> **The problem**: The answer must consist of each line of the records below that contains the string "word".

Collected data entries:
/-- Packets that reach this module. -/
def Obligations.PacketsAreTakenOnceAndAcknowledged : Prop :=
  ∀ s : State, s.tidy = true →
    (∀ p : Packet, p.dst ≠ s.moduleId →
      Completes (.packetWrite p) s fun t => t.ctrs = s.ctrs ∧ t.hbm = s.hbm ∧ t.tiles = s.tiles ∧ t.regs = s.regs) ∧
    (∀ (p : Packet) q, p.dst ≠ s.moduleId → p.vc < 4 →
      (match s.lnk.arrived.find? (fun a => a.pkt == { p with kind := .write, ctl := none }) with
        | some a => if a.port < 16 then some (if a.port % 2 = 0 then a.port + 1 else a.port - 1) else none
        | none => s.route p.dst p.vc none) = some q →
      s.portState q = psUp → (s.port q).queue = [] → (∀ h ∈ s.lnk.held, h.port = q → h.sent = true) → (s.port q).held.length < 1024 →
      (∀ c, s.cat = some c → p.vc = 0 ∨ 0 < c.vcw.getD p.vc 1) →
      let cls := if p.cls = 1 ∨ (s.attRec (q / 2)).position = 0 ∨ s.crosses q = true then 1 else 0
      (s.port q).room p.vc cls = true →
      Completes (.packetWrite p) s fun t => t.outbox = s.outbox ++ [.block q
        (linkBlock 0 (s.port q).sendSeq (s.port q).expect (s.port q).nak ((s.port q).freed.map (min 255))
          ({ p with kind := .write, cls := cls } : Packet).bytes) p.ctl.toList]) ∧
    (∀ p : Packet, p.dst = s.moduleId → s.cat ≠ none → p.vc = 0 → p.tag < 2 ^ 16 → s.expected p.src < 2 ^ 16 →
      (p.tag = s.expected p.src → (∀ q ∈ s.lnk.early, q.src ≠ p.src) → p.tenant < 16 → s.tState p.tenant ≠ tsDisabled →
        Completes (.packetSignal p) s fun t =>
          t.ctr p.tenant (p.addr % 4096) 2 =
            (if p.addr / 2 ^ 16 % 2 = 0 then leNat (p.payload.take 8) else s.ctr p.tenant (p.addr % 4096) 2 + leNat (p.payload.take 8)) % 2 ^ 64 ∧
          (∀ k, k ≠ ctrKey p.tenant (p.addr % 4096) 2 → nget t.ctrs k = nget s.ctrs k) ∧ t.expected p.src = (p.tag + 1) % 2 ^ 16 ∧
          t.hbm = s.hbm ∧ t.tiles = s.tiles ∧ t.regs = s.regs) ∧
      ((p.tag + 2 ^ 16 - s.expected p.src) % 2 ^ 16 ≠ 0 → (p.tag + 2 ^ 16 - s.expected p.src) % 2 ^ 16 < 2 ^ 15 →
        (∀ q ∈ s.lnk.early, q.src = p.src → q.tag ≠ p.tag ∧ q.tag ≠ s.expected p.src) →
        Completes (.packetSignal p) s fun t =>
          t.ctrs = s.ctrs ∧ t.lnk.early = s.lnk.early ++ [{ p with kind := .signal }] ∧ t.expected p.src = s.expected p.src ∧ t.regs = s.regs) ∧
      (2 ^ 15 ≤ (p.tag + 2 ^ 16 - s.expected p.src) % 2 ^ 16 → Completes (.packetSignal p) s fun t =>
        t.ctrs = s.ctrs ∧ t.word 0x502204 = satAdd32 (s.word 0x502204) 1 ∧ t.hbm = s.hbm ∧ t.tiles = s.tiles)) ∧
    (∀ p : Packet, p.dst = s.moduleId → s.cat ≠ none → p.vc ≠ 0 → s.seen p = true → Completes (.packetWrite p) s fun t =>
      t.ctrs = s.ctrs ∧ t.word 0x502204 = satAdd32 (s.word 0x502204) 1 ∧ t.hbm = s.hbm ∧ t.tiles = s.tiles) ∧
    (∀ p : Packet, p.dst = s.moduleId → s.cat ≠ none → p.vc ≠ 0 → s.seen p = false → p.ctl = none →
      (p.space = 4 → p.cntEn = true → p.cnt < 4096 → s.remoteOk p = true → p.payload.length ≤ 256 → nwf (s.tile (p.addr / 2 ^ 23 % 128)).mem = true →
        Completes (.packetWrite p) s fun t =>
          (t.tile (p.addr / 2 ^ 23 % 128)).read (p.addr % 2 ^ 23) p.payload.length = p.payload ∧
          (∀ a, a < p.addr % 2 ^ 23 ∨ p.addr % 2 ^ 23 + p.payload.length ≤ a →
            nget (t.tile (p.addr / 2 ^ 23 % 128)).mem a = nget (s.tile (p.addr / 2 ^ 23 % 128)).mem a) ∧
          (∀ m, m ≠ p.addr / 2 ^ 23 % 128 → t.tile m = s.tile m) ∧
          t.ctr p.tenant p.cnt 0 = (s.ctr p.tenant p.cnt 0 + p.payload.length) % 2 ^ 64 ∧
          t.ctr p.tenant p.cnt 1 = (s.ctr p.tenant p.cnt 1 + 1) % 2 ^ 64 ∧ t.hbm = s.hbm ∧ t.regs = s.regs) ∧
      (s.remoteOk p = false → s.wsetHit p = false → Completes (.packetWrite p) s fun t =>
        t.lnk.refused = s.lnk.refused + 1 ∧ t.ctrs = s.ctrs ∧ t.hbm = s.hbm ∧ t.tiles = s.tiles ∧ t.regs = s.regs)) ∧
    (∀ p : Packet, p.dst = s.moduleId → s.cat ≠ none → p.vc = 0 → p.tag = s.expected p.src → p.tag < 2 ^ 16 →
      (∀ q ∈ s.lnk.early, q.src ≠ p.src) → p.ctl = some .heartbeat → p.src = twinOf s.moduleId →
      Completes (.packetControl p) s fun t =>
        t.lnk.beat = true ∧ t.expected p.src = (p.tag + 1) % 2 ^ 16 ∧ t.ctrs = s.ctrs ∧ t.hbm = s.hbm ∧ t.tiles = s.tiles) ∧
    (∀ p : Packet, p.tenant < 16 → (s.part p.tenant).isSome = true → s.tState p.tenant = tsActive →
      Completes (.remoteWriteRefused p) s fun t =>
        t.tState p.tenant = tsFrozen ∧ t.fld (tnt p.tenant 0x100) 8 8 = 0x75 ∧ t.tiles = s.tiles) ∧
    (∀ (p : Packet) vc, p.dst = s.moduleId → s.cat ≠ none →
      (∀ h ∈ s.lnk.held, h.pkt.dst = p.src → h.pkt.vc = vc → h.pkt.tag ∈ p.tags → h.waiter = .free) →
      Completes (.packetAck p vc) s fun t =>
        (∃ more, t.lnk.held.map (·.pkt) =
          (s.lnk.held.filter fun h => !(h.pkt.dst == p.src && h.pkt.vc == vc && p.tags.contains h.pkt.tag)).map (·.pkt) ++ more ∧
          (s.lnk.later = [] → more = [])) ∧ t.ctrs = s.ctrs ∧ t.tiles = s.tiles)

> **Solution to the problem**:
        t.ctrs = s.ctrs ∧ t.word 0x502204 = satAdd32 (s.word 0x502204) 1 ∧ t.hbm = s.hbm ∧ t.tiles = s.tiles)) ∧
      t.ctrs = s.ctrs ∧ t.word 0x502204 = satAdd32 (s.word 0x502204) 1 ∧ t.hbm = s.hbm ∧ t.tiles = s.tiles) ∧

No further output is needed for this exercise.